Task item ->
Show every line of the records below that contains the word "histeq".

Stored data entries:
-- ==== Sys2Proof/Machine/Operands.lean ====
section
/-! DEFINITION. The implicit operands of the commands (R92), the sizes and ranges of their buffers (R68), and the acceptance
checks (R98, steps 1 and 3 to 7) in their fixed order (R234). All arithmetic is on unbounded integers (R12, R110). -/

namespace Sys2Proof.Machine

/-- The 64-bit value `x[NAME_HI] ‖ x[NAME_LO]` (R13, R92). -/
def Reg64.double (r : Reg64) : Double := r.hi ++ r.lo

/-- The nine weights, K0 first (R22). -/
def Kernel.regs (k : Kernel) : List Reg64 := [k.k0, k.k1, k.k2, k.k3, k.k4, k.k5, k.k6, k.k7, k.k8]

/-- The nine weights as binary64 patterns, in the order in which CONV3 takes them (R180). -/
def Kernel.weights (k : Kernel) : List Double := k.regs.map Reg64.double

/-- N, the pixel count WIDTH·HEIGHT (R68). -/
def State.pixelCount (s : State) : Nat := s.width.toNat * s.height.toNat

/-- Channels of a command's source buffer (R21, R68). -/
def sourceChannels : Instr → Nat
  | .gray | .grayfx => 3
  | .histeq | .gamma | .conv3 | .mean3 | .otsu => 1

/-- SB, the bytes of a command's source range (R68). -/
def State.sourceSize (i : Instr) (s : State) : Nat := sourceChannels i * s.pixelCount

/-- The two classes of R72: an allocating command never aliases its source, a point command may work in place. -/
inductive CommandClass where
  | allocating
  | point
deriving DecidableEq, Repr

/-- The class of a command (R72, R91). -/
def commandClass : Instr → CommandClass
  | .gray | .grayfx | .conv3 | .mean3 => .allocating
  | .histeq | .gamma | .otsu => .point

/-- The source and destination ranges share a byte (R72, R231). -/
def State.rangesOverlap (i : Instr) (s : State) : Bool :=
  decide (s.src.toNat < s.dst.toNat + s.pixelCount) && decide (s.dst.toNat < s.src.toNat + s.sourceSize i)

/-- The ranges alias in a way the command's class forbids (R231). -/
def State.aliasesWrongly (i : Instr) (s : State) : Bool :=
  match commandClass i with
  | .allocating => s.rangesOverlap i
  | .point => s.rangesOverlap i && s.dst != s.src

/-- A weight CONV3 accepts: Kj[62:52] ≤ 2022, the sign not examined (R180, R232). -/
def legalWeight (w : Double) : Bool := decide (expField w ≤ 2022)

/-- The parameter check fails (R232). The five other commands have no parameter check. -/
def State.badParameter (i : Instr) (s : State) : Bool :=
  match i with
  | .gamma => !legalGamma s.gamma.double
  | .conv3 => !s.kernel.weights.all legalWeight
  | .gray | .grayfx | .histeq | .mean3 | .otsu => false

/-- What becomes of a command word that selects a command (R212). -/
inductive Verdict where
  | ignored
  | refused (c : Cause)
  | accepted
deriving DecidableEq, Repr

/-- Steps 1 and 3 to 7 of R98 for a legal word, the first that applies ending the processing. (Step 2 concerns words that
select no command: `issue`.) -/
def acceptance (i : Instr) (s : State) : Verdict :=
  if s.err then .ignored
  else if s.width = 0 ∨ s.height = 0 then .refused .dim
  else if s.memSize < s.src.toNat + s.sourceSize i then .refused .srcRange
  else if s.memSize < s.dst.toNat + s.pixelCount then .refused .resource
  else if s.aliasesWrongly i then .refused .overlap
  else if s.badParameter i then .refused .param
  else .accepted

/-- The sample of a 1-channel source buffer at linear index p (R66), or the p-th byte of a 3-channel one (R67). -/
def State.sourceByte (s : State) (p : Nat) : Byte := s.readByte (s.src.toNat + p)

/-- The samples of a 1-channel source buffer, in the order of their linear index (R66). -/
def State.sourceSamples (s : State) : List Byte := s.readBytes s.src.toNat s.pixelCount

/-- `sample(b, W, H, x, y)`: the clamp-to-edge read, each coordinate clamped by itself (R69). -/
def State.sample (s : State) (b W H : Nat) (x y : Int) : Byte :=
  let xc := min (max x 0) ((W : Int) - 1)
  let yc := min (max y 0) ((H : Int) - 1)
  s.readByte (b + yc.toNat * W + xc.toNat)

/-- The nine clamp-to-edge reads around pixel (x, y), in the order K0 to K8: rows top to bottom, left to right (R180). -/
def State.neighbourhood (s : State) (b W H : Nat) (x y : Int) : List Byte :=
  [0, 1, 2].flatMap fun (ky : Int) => [0, 1, 2].map fun (kx : Int) => s.sample b W H (x + kx - 1) (y + ky - 1)

/-- The neighbourhood of the source pixel with linear index p, which is at column p mod W and row p div W (R66). -/
def State.sourceNeighbourhood (s : State) (p : Nat) : List Byte :=
  let W := s.width.toNat
  s.neighbourhood s.src.toNat W s.height.toNat (p % W : Nat) (p / W : Nat)

end Sys2Proof.Machine
end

Your response ->
  | .histeq | .gamma | .conv3 | .mean3 | .otsu => 1
  | .histeq | .gamma | .otsu => .point
  | .gray | .grayfx | .histeq | .mean3 | .otsu => false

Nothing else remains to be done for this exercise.